ASCII_CONSTANT: Hello! (length = 6, utf-8 length = 6)
UTF8_CONSTANT: ÄÖÜ€  (length = 9, utf-8 length = 4)

Arrays/Pointer Arithmetic

C always knows thanks to the pointer signature int* array the size of each element (int, e.g. $32$ bits on $64$-bit x86-64) when for example an array of ints is allocated.

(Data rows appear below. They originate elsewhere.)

/-- The packets of a chunk's partial: position and payload (R179–R181). -/
def RedInst.partialPackets (i : RedInst) (c : Nat) (xs : List Accum) : List (Nat × Bytes) :=
  let p0 := c * tyE i.typ
  if i.exact || !tyFloat i.typ then
    xpPackets ((List.range (ceilDiv xs.length 32)).map fun j => (p0 + 32 * j, (xs.drop (32 * j)).take 32))
  else
    (List.range (ceilDiv xs.length 1024)).map fun j =>
      (p0 + 1024 * j, (encodeElems tyFP32 none 0 (((xs.drop (1024 * j)).take 1024).map (partialNum i.op))).1)

/-- Whether every chunk of an instance is complete. -/
def RedInst.allComplete (i : RedInst) : Bool :=
  match i.n with
  | none => false
  | some n => (List.range (ceilDiv n (tyE i.typ))).all fun c => (Tab.getD i.chunks c {}).complete

/-- A chunk has its EXPECTED senders (REDUCE_CHUNK_COMPLETE, R178, R182). -/
def State.redComplete (s : State) (k c : Nat) : State :=
  let i := Tab.getD s.red.insts k {}
  match s.redCharge k c i.homeEngine with
  | none => s.redEnd k stNO_RESOURCE
  | some s =>
    let s := s.upRChunk k c fun x => { x with complete := true }
    let i := Tab.getD s.red.insts k {}
    let x := Tab.getD i.chunks c {}
    if i.root then (if i.allComplete then s.redCommitRoot k else s)
    else
      let xs := x.accs.take (i.chunkElems c)
      let xs := xs ++ List.replicate (i.chunkElems c - xs.length) {}
      let ps := i.partialPackets c xs
      let want := x.counted.any (·.want)
      let s := ps.zipIdx.foldl (fun s ((p, b), j) =>
        s.sendPartial i i.parentHome p 0 want (i.isLastChunk c && j + 1 == ps.length) b) s
      if !i.allComplete then s
      else
        let s := s.bump Reg.RED_CNT_COMMIT
        let none_ := i.chunks.all fun c => c.2.counted.all fun r => !r.want
        s.upInst k fun i => { i with committed := true, outcome := if none_ then some (stOK, s.hclk) else none }

/-! Accepting (R164, R177, R190). -/

/-- The sender of a packet. -/
def senderOf (p : Packet) (port : Nat) (cmd : Option (Nat × Nat)) : RedSender :=
  { src := p.src, port := port, seq := p.seq, pos := p.epos, want := p.want, ce := p.ce,
    child := p.opcode == opREDUCE_PARTIAL, flow := p.flow, ect := p.ect, cmd := cmd }

/-- Answer a packet of an ended instance with the outcome that covers its chunk (R190). -/
def State.redReplay (s : State) (i : RedInst) (p : Packet) (port : Nat) (cmd : Option (Nat × Nat)) : State :=
  match i.outcome with
  | none => s
  | some (status, _) =>
    let r := senderOf p port cmd
    let s := s.bump Reg.RED_CNT_REPLAY
    if status ≠ stOK then s.sendResult i r (if r.child then 0 else p.epos) status 0 true []
    else if !p.want then s
    else
      let c := p.epos / tyE i.typ
      let rs := (Tab.getD i.chunks c {}).results
      rs.zipIdx.foldl (fun s (x, j) =>
        s.sendResult i r x.pos 0 x.flags (j + 1 == rs.length && c == i.lastWanted p.src) x.payload) s

/-- Open an instance on a tree (R164). -/
def State.redOpen (s : State) (t : TreeRec) (p : Packet) : State :=
  let i : RedInst :=
    { tree := p.tree, tag := p.tag, typ := p.ty, otype := p.oty, op := p.rop, cls := p.cls, fen := t.fen,
      exact := t.exact, root := t.root, seed := if t.stoch then some t.seed else none, deadlineUs := t.deadlineUs,
      expected := t.expected, memberPorts := t.memberPorts, childPorts := t.childPorts, parentHome := t.parentHome,
      homeEngine := t.homeEngine, openedAt := s.hclk }
  let s := s.upRed fun b => { b with insts := Tab.put b.insts (redKey p.tree p.tag) i, lastTag := Tab.put b.lastTag p.tree p.tag }
  s.inc Reg.RED_STAT_INST

/-- Elements that a data packet carries; a partial's are 32 for each XP64 block, or FP32. -/
def RedInst.count (i : RedInst) (p : Packet) : Nat :=
  if p.opcode = opREDUCE_CONTRIB then (tyCount p.ty p.len).getD 0
  else if i.exact || !tyFloat i.typ then (xpReadAll 4096 p.payload).length
  else p.payload.length / 4

/-- Whether a packet disagrees with what its instance latched (R164). -/
def RedInst.mismatch (i : RedInst) (p : Packet) : Bool :=
  p.ty != i.typ || p.oty != i.otype || p.rop != i.op || p.cls != i.cls ||
  (p.status == 0 &&
    ((match i.n with | some n => decide (n ≤ p.epos) | none => false) ||
     (p.last &&
       ((p.opcode == opREDUCE_CONTRIB && i.lastPos.isSome && i.lastPos != some p.epos) ||
        (match i.n with | some n => roundUp (p.epos + i.count p) 32 != roundUp n 32 | none => false)))))

/-- Latch what a LAST packet says of N (R163). -/
def RedInst.latch (i : RedInst) (p : Packet) : RedInst :=
  if !p.last then i
  else
    let n := p.epos + i.count p
    if p.opcode = opREDUCE_CONTRIB then { i with lastPos := some p.epos, n := some n }
    else { i with n := i.n.or (some n) }

/-- Put a data packet of an open instance among its port's pending ones, charging its chunk (R176, R177). -/
def State.redJoin (s : State) (k : Nat) (p : Packet) (port : Nat) (cmd : Option (Nat × Nat)) : State :=
  let i := Tab.getD s.red.insts k {}
  if i.mismatch p then s.bump Reg.RED_CNT_MISMATCH
  else
    let s := s.upInst k fun i => i.latch p
    match s.redCharge k (p.epos / tyE i.typ) (engineOf port) with
    | none =>
      let r := senderOf p port cmd
      let s := if i.participants.any fun x => x.src == r.src then s
        else s.sendResult i r (if r.child then 0 else p.epos) stNO_RESOURCE 0 true []
      s.redEnd k stNO_RESOURCE
    | some s => s.upRed fun b => { b with pend := Tab.put b.pend port (Tab.getD b.pend port [] ++ [⟨p, port, cmd⟩]) }

/-- A checked packet opens or joins its instance, or meets its outcome (R164, R177, R190). -/
def State.redAccept (s : State) (t : TreeRec) (p : Packet) (port : Nat) (cmd : Option (Nat × Nat)) : State :=
  let k := redKey p.tree p.tag
  match Tab.find? s.red.insts k with
  | some i => if i.outcome.isSome then s.redReplay i p port cmd else s.redJoin k p port cmd
  | none =>
    if 16384 ≤ s.red.insts.length then
      if p.opcode = opREDUCE_CONTRIB then s.answerContrib p stNO_RESOURCE 0
      else s.sendPartial { tree := p.tree, tag := p.tag, typ := p.ty, otype := p.oty, op := p.rop, cls := p.cls }
        (p.src - 0xF000) 0 stNO_RESOURCE false true []
    else (s.redOpen t p).redJoin k p port cmd

/-- Take the first packet of a kind handed to an engine. -/
def State.takeRed (s : State) (e op : Nat) : Option (QPkt × State) :=
  match s.fab.redq.findIdx? fun x => x.1 == e && x.2.pkt.opcode == op with
  | none => none
  | some j => (s.fab.redq[j]?).map fun x => (x.2, s.upFab fun b => { b with redq := b.redq.eraseIdx j })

Using now arr[index] or *(arr + index) it can thus translate the memory location to the first element stored in the pointer to the correct memory offset of the array element which is called pointer arithmetic:

#include <stdio.h> // printf

void print_array(const char* name, const int integers[], int elements) {
    printf("%s (%d): ", name, elements);
    const char *separator = "";
    for(int j=0; j<elements; j++) {
      printf("%s%d", separator, integers[j]);
      separator = ",";
    }
    printf("\n");
 }

int main() {
    // Static array (fixed size)
    int staticArr[5] = {10, 20, 30, 40, 50}; // specify size + values
    staticArr[0] = 1;                        // change values
    int staticArrAuto[] = {10, 20, 30, 40};  // values determine size
    int staticArrZeros[5] = {1, 2};          // remaining values are 0

    print_array("staticArr", staticArr, 5);
    printf("0: %d, 2: %d\n", staticArr[0], staticArr[2]);
    print_array("staticArrAuto", staticArrAuto, 4);
    print_array("staticArrZeros", staticArrZeros, 5);

    // Pointer Arithmetic
    int *staticArrPtr = staticArr;    // use pointer to access/change values
    printf("[staticArrPtr] 0: %d, 2: %d\n", *staticArrPtr, *(staticArrPtr + 2));
    // This works because the compiler is automatically changing the memory
    // address by 2 * sizeOf(int)
    printf("staticArrPtr                 = %p [pointer]\n",
           (void *)staticArrPtr);
    printf("staticArrPtr + 1             = %p [pointer]\n",
           (void *)(staticArrPtr + 1));
    printf("staticArrPtr + 1             = %p [size_t]\n",
           (size_t)staticArrPtr + 1);
    printf("staticArrPtr + 1*sizeof(int) = %p [size_t]\n",
           (size_t)staticArrPtr + 1 * sizeof(int));
    // THATS WHY IT'S VERY IMPORTANT TO HAVE THE CORRECT POINTER DATA TYPE!
    long *staticArrPtrL = (long *)staticArr;
    printf("(long *) staticArrPtr + 1    = %p [long pointer]\n",
           (void *)(staticArrPtrL + 1));
}

staticArr (5): 1,20,30,40,50
0: 1, 2: 30
staticArrAuto (4): 10,20,30,40
staticArrZeros (5): 1,2,0,0,0
[staticArrPtr] 0: 1, 2: 30
staticArrPtr                 = 0x7ffe99b94580 [pointer]
staticArrPtr + 1             = 0x7ffe99b94584 [pointer]
staticArrPtr + 1             = 0x7ffe99b94581 [size_t]
staticArrPtr + 1*sizeof(int) = 0x7ffe99b94584 [size_t]
(long *) staticArrPtr + 1    = 0x7ffe99b94588 [long pointer]

Funnily enough this means that the following is true:

arr[index] == *(arr + index) == *(index + arr) == index[arr]

pointer[0] == *(pointer + 0) == *pointer

But C doesn’t know (always) or rather doesn’t check the bounds or the correct type of your array so be sure to not overshoot the actual memory of the array and make your program crash!